[Provided data]

@[simp] theorem clearWave_buf (s : State) : (clearWave s).buf = s.buf := rfl
@[simp] theorem clearWave_bufValid (s : State) : (clearWave s).bufValid = s.bufValid := rfl
@[simp] theorem clearWave_stage (s : State) : (clearWave s).stage = s.stage := rfl
@[simp] theorem clearWave_stageLen (s : State) : (clearWave s).stageLen = s.stageLen := rfl
@[simp] theorem clearWave_cmdKind (s : State) : (clearWave s).cmdKind = s.cmdKind := rfl
@[simp] theorem clearWave_cmdValue (s : State) : (clearWave s).cmdValue = s.cmdValue := rfl
@[simp] theorem clearWave_cmdDevice (s : State) : (clearWave s).cmdDevice = s.cmdDevice := rfl
@[simp] theorem clearWave_cmdAddr (s : State) : (clearWave s).cmdAddr = s.cmdAddr := rfl
@[simp] theorem clearWave_cmdRoom (s : State) : (clearWave s).cmdRoom = s.cmdRoom := rfl
@[simp] theorem clearWave_decKind (s : State) : (clearWave s).decKind = s.decKind := rfl
@[simp] theorem clearWave_decValue (s : State) : (clearWave s).decValue = s.decValue := rfl
@[simp] theorem clearWave_decDevice (s : State) : (clearWave s).decDevice = s.decDevice := rfl
@[simp] theorem clearWave_decAddr (s : State) : (clearWave s).decAddr = s.decAddr := rfl
@[simp] theorem clearWave_decRoom (s : State) : (clearWave s).decRoom = s.decRoom := rfl
@[simp] theorem clearWave_decClass (s : State) : (clearWave s).decClass = s.decClass := rfl
@[simp] theorem clearWave_decParam (s : State) : (clearWave s).decParam = s.decParam := rfl
@[simp] theorem clearWave_decValid (s : State) : (clearWave s).decValid = s.decValid := rfl
@[simp] theorem clearWave_cfgPin (s : State) : (clearWave s).cfgPin = s.cfgPin := rfl
@[simp] theorem clearWave_cfgPeriod (s : State) : (clearWave s).cfgPeriod = s.cfgPeriod := rfl
@[simp] theorem clearWave_cfgRepeats (s : State) : (clearWave s).cfgRepeats = s.cfgRepeats := rfl
@[simp] theorem clearWave_cfgGapMult (s : State) : (clearWave s).cfgGapMult = s.cfgGapMult := rfl
@[simp] theorem clearWave_cfgFlags (s : State) : (clearWave s).cfgFlags = s.cfgFlags := rfl
@[simp] theorem clearWave_pmem (s : State) : (clearWave s).pmem = s.pmem := rfl
@[simp] theorem clearWave_pulseCount (s : State) : (clearWave s).pulseCount = 0 := rfl
@[simp] theorem clearWave_total (s : State) : (clearWave s).total = 0 := rfl
@[simp] theorem clearWave_waveValid (s : State) : (clearWave s).waveValid = false := rfl
@[simp] theorem clearWave_pidx (s : State) : (clearWave s).pidx = s.pidx := rfl
@[simp] theorem clearWave_busy (s : State) : (clearWave s).busy = s.busy := rfl
@[simp] theorem clearWave_lastErr (s : State) : (clearWave s).lastErr = s.lastErr := rfl
@[simp] theorem clearWave_sticky (s : State) : (clearWave s).sticky = s.sticky := rfl
@[simp] theorem clearWave_errInfo (s : State) : (clearWave s).errInfo = s.errInfo := rfl
@[simp] theorem clearWave_st (s : State) : (clearWave s).st = s.st := rfl
@[simp] theorem clearWave_bi (s : State) : (clearWave s).bi = s.bi := rfl
@[simp] theorem clearWave_bm (s : State) : (clearWave s).bm = s.bm := rfl
@[simp] theorem clearWave_rep (s : State) : (clearWave s).rep = s.rep := rfl
@[simp] theorem clearWave_gr (s : State) : (clearWave s).gr = s.gr := rfl
@[simp] theorem clearWave_txbuf (s : State) : (clearWave s).txbuf = s.txbuf := rfl
@[simp] theorem clearWave_latch (s : State) : (clearWave s).latch = s.latch := rfl
@[simp] theorem clearWave_build (s : State) : (clearWave s).build = s.build := rfl
@[simp] theorem clearWave_heldOp (s : State) : (clearWave s).heldOp = s.heldOp := rfl
@[simp] theorem clearWave_inputs (s : State) : (clearWave s).inputs = s.inputs := rfl
@[simp] theorem clearWave_replies (s : State) : (clearWave s).replies = s.replies := rfl
@[simp] theorem clearWave_freeCount (s : State) : (clearWave s).freeCount = s.freeCount := rfl
@[simp] theorem clearWave_pmemEpoch (s : State) : (clearWave s).pmemEpoch = s.pmemEpoch := rfl

@[simp] theorem startBuild_buf (s : State) : (startBuild s).buf = s.buf := rfl
@[simp] theorem startBuild_bufValid (s : State) : (startBuild s).bufValid = s.bufValid := rfl
@[simp] theorem startBuild_stage (s : State) : (startBuild s).stage = s.stage := rfl
@[simp] theorem startBuild_stageLen (s : State) : (startBuild s).stageLen = s.stageLen := rfl
@[simp] theorem startBuild_cmdKind (s : State) : (startBuild s).cmdKind = s.cmdKind := rfl
@[simp] theorem startBuild_cmdValue (s : State) : (startBuild s).cmdValue = s.cmdValue := rfl
@[simp] theorem startBuild_cmdDevice (s : State) : (startBuild s).cmdDevice = s.cmdDevice := rfl
@[simp] theorem startBuild_cmdAddr (s : State) : (startBuild s).cmdAddr = s.cmdAddr := rfl
@[simp] theorem startBuild_cmdRoom (s : State) : (startBuild s).cmdRoom = s.cmdRoom := rfl
@[simp] theorem startBuild_decKind (s : State) : (startBuild s).decKind = s.decKind := rfl
@[simp] theorem startBuild_decValue (s : State) : (startBuild s).decValue = s.decValue := rfl
@[simp] theorem startBuild_decDevice (s : State) : (startBuild s).decDevice = s.decDevice := rfl
@[simp] theorem startBuild_decAddr (s : State) : (startBuild s).decAddr = s.decAddr := rfl
@[simp] theorem startBuild_decRoom (s : State) : (startBuild s).decRoom = s.decRoom := rfl
@[simp] theorem startBuild_decClass (s : State) : (startBuild s).decClass = s.decClass := rfl
@[simp] theorem startBuild_decParam (s : State) : (startBuild s).decParam = s.decParam := rfl
@[simp] theorem startBuild_decValid (s : State) : (startBuild s).decValid = s.decValid := rfl
@[simp] theorem startBuild_cfgPin (s : State) : (startBuild s).cfgPin = s.cfgPin := rfl
@[simp] theorem startBuild_cfgPeriod (s : State) : (startBuild s).cfgPeriod = s.cfgPeriod := rfl
@[simp] theorem startBuild_cfgRepeats (s : State) : (startBuild s).cfgRepeats = s.cfgRepeats := rfl
@[simp] theorem startBuild_cfgGapMult (s : State) : (startBuild s).cfgGapMult = s.cfgGapMult := rfl
@[simp] theorem startBuild_cfgFlags (s : State) : (startBuild s).cfgFlags = s.cfgFlags := rfl
@[simp] theorem startBuild_pmem (s : State) : (startBuild s).pmem = s.pmem := rfl
@[simp] theorem startBuild_pulseCount (s : State) : (startBuild s).pulseCount = s.pulseCount := rfl
@[simp] theorem startBuild_total (s : State) : (startBuild s).total = s.total := rfl
@[simp] theorem startBuild_waveValid (s : State) : (startBuild s).waveValid = s.waveValid := rfl
@[simp] theorem startBuild_pidx (s : State) : (startBuild s).pidx = s.pidx := rfl
@[simp] theorem startBuild_busy (s : State) : (startBuild s).busy = true := rfl
@[simp] theorem startBuild_lastErr (s : State) : (startBuild s).lastErr = .noError := rfl
@[simp] theorem startBuild_sticky (s : State) : (startBuild s).sticky = s.sticky := rfl
@[simp] theorem startBuild_errInfo (s : State) : (startBuild s).errInfo = 0 := rfl
@[simp] theorem startBuild_st (s : State) : (startBuild s).st = .messageStart := rfl
@[simp] theorem startBuild_bi (s : State) : (startBuild s).bi = 0 := rfl
@[simp] theorem startBuild_bm (s : State) : (startBuild s).bm = 0 := rfl
@[simp] theorem startBuild_rep (s : State) : (startBuild s).rep = 0 := rfl
@[simp] theorem startBuild_gr (s : State) : (startBuild s).gr = 0 := rfl
@[simp] theorem startBuild_txbuf (s : State) : (startBuild s).txbuf = (if translateFlag s.cfgFlags then mapBytes xlate s.buf else s.buf) := rfl
@[simp] theorem startBuild_latch (s : State) : (startBuild s).latch = ⟨s.cfgPin, s.cfgPeriod, s.cfgRepeats, s.cfgGapMult, invertFlag s.cfgFlags, trailingGapFlag s.cfgFlags⟩ := rfl
@[simp] theorem startBuild_build (s : State) : (startBuild s).build = s.build := rfl
@[simp] theorem startBuild_heldOp (s : State) : (startBuild s).heldOp = s.heldOp := rfl
@[simp] theorem startBuild_inputs (s : State) : (startBuild s).inputs = s.inputs := rfl
@[simp] theorem startBuild_replies (s : State) : (startBuild s).replies = s.replies := rfl
@[simp] theorem startBuild_freeCount (s : State) : (startBuild s).freeCount = s.freeCount := rfl
@[simp] theorem startBuild_pmemEpoch (s : State) : (startBuild s).pmemEpoch = s.pmemEpoch := rfl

[Work order] Your answer should be the lines of the records that hold the string "pidx".

[Solution for this problem]
@[simp] theorem clearWave_pidx (s : State) : (clearWave s).pidx = s.pidx := rfl
@[simp] theorem startBuild_pidx (s : State) : (startBuild s).pidx = s.pidx := rfl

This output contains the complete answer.